---- Data extracts

-- ==== Sys2Proof/Laws/Pack.lean ====
section
/-! SUPPORT. Spec lemmas of the Bit Packer: what `PACKB`, the packing loop, `PACK` and `CONVERT` answer. -/

namespace Sys2Proof.Machine

/-- The packed byte as a number (43_pack.md R151): the four shifted codes do not overlap. -/
theorem toNat_append2 (n m : Nat) (a : BitVec n) (b : BitVec m) : (a ++ b).toNat = a.toNat * 2 ^ m + b.toNat := by
  rw [BitVec.toNat_append, ← Nat.shiftLeft_add_eq_or_of_lt b.isLt, Nat.shiftLeft_eq]

/-- Everything one `PACKB` can answer (43_pack.md R151). -/
theorem packb_ok_iff {s t : State} :
    packb s = .ok t ↔ ∃ k0 k1 k2 k3, s.idx.read (4 * s.optr.toNat) = some k0 ∧
      s.idx.read (4 * s.optr.toNat + 1) = some k1 ∧ s.idx.read (4 * s.optr.toNat + 2) = some k2 ∧
      s.idx.read (4 * s.optr.toNat + 3) = some k3 ∧
      t = { s with out := s.out.write s.optr.toNat (packByte k0 k1 k2 k3), optr := s.optr + 1#32 } := by
  simp only [packb, bind_ok_iff, readIdx_ok_iff, pure_ok, Except.ok.injEq]
  constructor
  · rintro ⟨k0, h0, k1, h1, k2, h2, k3, h3, rfl⟩; exact ⟨k0, k1, k2, k3, h0, h1, h2, h3, rfl⟩
  · rintro ⟨k0, k1, k2, k3, h0, h1, h2, h3, rfl⟩; exact ⟨k0, h0, k1, h1, k2, h2, k3, h3, rfl⟩

theorem packLoop_succ (n : Nat) (s : State) :
    packLoop (n + 1) s = if s.optr.toNat < s.W * s.H / 4 then packb s >>= packLoop n else .ok s := rfl

/-- The rule of the packing loop: what one turn keeps, the loop keeps. -/
theorem packLoop_keeps {I : State → Prop}
    (turn : ∀ s t, I s → s.optr.toNat < s.W * s.H / 4 → packb s = .ok t → I t) :
    ∀ {n : Nat} {s t : State}, I s → packLoop n s = .ok t → I t := by
  intro n
  induction n with
  | zero => intro s t hs h; simp only [packLoop, Except.ok.injEq] at h; exact h ▸ hs
  | succ n ih =>
    intro s t hs h
    rw [packLoop_succ] at h
    split at h
    · next hj =>
      obtain ⟨u, hu, ht⟩ := bind_ok_iff.1 h
      exact ih (turn s u hs hj hu) ht
    · simp only [Except.ok.injEq] at h; exact h ▸ hs

/-- The frame of the packing loop: `OUT` and `OPTR` only. -/
theorem packBody_frame {s t : State} (h : packBody s = .ok t) : t = { s with out := t.out, optr := t.optr } := by
  refine packLoop_keeps (I := fun u => u = { s with out := u.out, optr := u.optr }) ?_ (s := { s with optr := 0#32 }) rfl h
  rintro u v hu _ hv
  obtain ⟨k0, k1, k2, k3, _, _, _, _, rfl⟩ := packb_ok_iff.1 hv
  rw [hu]

/-- Everything `PACK` can answer (43_pack.md R150). -/
theorem pack_ok {c : Config} {s t : State} (h : pack c s = .ok t) :
    (s.badDims c true = true ∧ t = raise .unsupportedGridDimensions s.dimsInfo s) ∨
      (s.badDims c true = false ∧ packBody s = .ok t) := withDims_ok h

/-- Everything `CONVERT` can answer (43_pack.md R154). -/
theorem convert_ok {c : Config} {s t : State} (h : convert c s = .ok t) :
    (∃ k info, t = raise k info s ∧ (k = .invalidPaletteFormat ∨ k = .unsupportedGridDimensions)) ∨
      ∃ f u, variantOf s.format = some f ∧ s.badDims c true = false ∧ quantBody c f s = .ok u ∧ packBody u = .ok t := by
  rcases withFormat_ok h with ⟨_, rfl⟩ | ⟨f, hf, h⟩
  · exact .inl ⟨_, _, rfl, .inl rfl⟩
  · rcases withDims_ok h with ⟨_, rfl⟩ | ⟨hb, h⟩
    · exact .inl ⟨_, _, rfl, .inr rfl⟩
    · obtain ⟨u, hu, ht⟩ := bind_ok_iff.1 h
      exact .inr ⟨f, u, hf, hb, hu, ht⟩

end Sys2Proof.Machine
end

--------

Exercise
Top to bottom, transcribe every line above exactly.

Exercise solution
-- ==== Sys2Proof/Laws/Pack.lean ====
section
/-! SUPPORT. Spec lemmas of the Bit Packer: what `PACKB`, the packing loop, `PACK` and `CONVERT` answer. -/

namespace Sys2Proof.Machine

/-- The packed byte as a number (43_pack.md R151): the four shifted codes do not overlap. -/
theorem toNat_append2 (n m : Nat) (a : BitVec n) (b : BitVec m) : (a ++ b).toNat = a.toNat * 2 ^ m + b.toNat := by
  rw [BitVec.toNat_append, ← Nat.shiftLeft_add_eq_or_of_lt b.isLt, Nat.shiftLeft_eq]

/-- Everything one `PACKB` can answer (43_pack.md R151). -/
theorem packb_ok_iff {s t : State} :
    packb s = .ok t ↔ ∃ k0 k1 k2 k3, s.idx.read (4 * s.optr.toNat) = some k0 ∧
      s.idx.read (4 * s.optr.toNat + 1) = some k1 ∧ s.idx.read (4 * s.optr.toNat + 2) = some k2 ∧
      s.idx.read (4 * s.optr.toNat + 3) = some k3 ∧
      t = { s with out := s.out.write s.optr.toNat (packByte k0 k1 k2 k3), optr := s.optr + 1#32 } := by
  simp only [packb, bind_ok_iff, readIdx_ok_iff, pure_ok, Except.ok.injEq]
  constructor
  · rintro ⟨k0, h0, k1, h1, k2, h2, k3, h3, rfl⟩; exact ⟨k0, k1, k2, k3, h0, h1, h2, h3, rfl⟩
  · rintro ⟨k0, k1, k2, k3, h0, h1, h2, h3, rfl⟩; exact ⟨k0, h0, k1, h1, k2, h2, k3, h3, rfl⟩

theorem packLoop_succ (n : Nat) (s : State) :
    packLoop (n + 1) s = if s.optr.toNat < s.W * s.H / 4 then packb s >>= packLoop n else .ok s := rfl

/-- The rule of the packing loop: what one turn keeps, the loop keeps. -/
theorem packLoop_keeps {I : State → Prop}
    (turn : ∀ s t, I s → s.optr.toNat < s.W * s.H / 4 → packb s = .ok t → I t) :
    ∀ {n : Nat} {s t : State}, I s → packLoop n s = .ok t → I t := by
  intro n
  induction n with
  | zero => intro s t hs h; simp only [packLoop, Except.ok.injEq] at h; exact h ▸ hs
  | succ n ih =>
    intro s t hs h
    rw [packLoop_succ] at h
    split at h
    · next hj =>
      obtain ⟨u, hu, ht⟩ := bind_ok_iff.1 h
      exact ih (turn s u hs hj hu) ht
    · simp only [Except.ok.injEq] at h; exact h ▸ hs

/-- The frame of the packing loop: `OUT` and `OPTR` only. -/
theorem packBody_frame {s t : State} (h : packBody s = .ok t) : t = { s with out := t.out, optr := t.optr } := by
  refine packLoop_keeps (I := fun u => u = { s with out := u.out, optr := u.optr }) ?_ (s := { s with optr := 0#32 }) rfl h
  rintro u v hu _ hv
  obtain ⟨k0, k1, k2, k3, _, _, _, _, rfl⟩ := packb_ok_iff.1 hv
  rw [hu]

/-- Everything `PACK` can answer (43_pack.md R150). -/
theorem pack_ok {c : Config} {s t : State} (h : pack c s = .ok t) :
    (s.badDims c true = true ∧ t = raise .unsupportedGridDimensions s.dimsInfo s) ∨
      (s.badDims c true = false ∧ packBody s = .ok t) := withDims_ok h

/-- Everything `CONVERT` can answer (43_pack.md R154). -/
theorem convert_ok {c : Config} {s t : State} (h : convert c s = .ok t) :
    (∃ k info, t = raise k info s ∧ (k = .invalidPaletteFormat ∨ k = .unsupportedGridDimensions)) ∨
      ∃ f u, variantOf s.format = some f ∧ s.badDims c true = false ∧ quantBody c f s = .ok u ∧ packBody u = .ok t := by
  rcases withFormat_ok h with ⟨_, rfl⟩ | ⟨f, hf, h⟩
  · exact .inl ⟨_, _, rfl, .inl rfl⟩
  · rcases withDims_ok h with ⟨_, rfl⟩ | ⟨hb, h⟩
    · exact .inl ⟨_, _, rfl, .inr rfl⟩
    · obtain ⟨u, hu, ht⟩ := bind_ok_iff.1 h
      exact .inr ⟨f, u, hf, hb, hu, ht⟩

end Sys2Proof.Machine
end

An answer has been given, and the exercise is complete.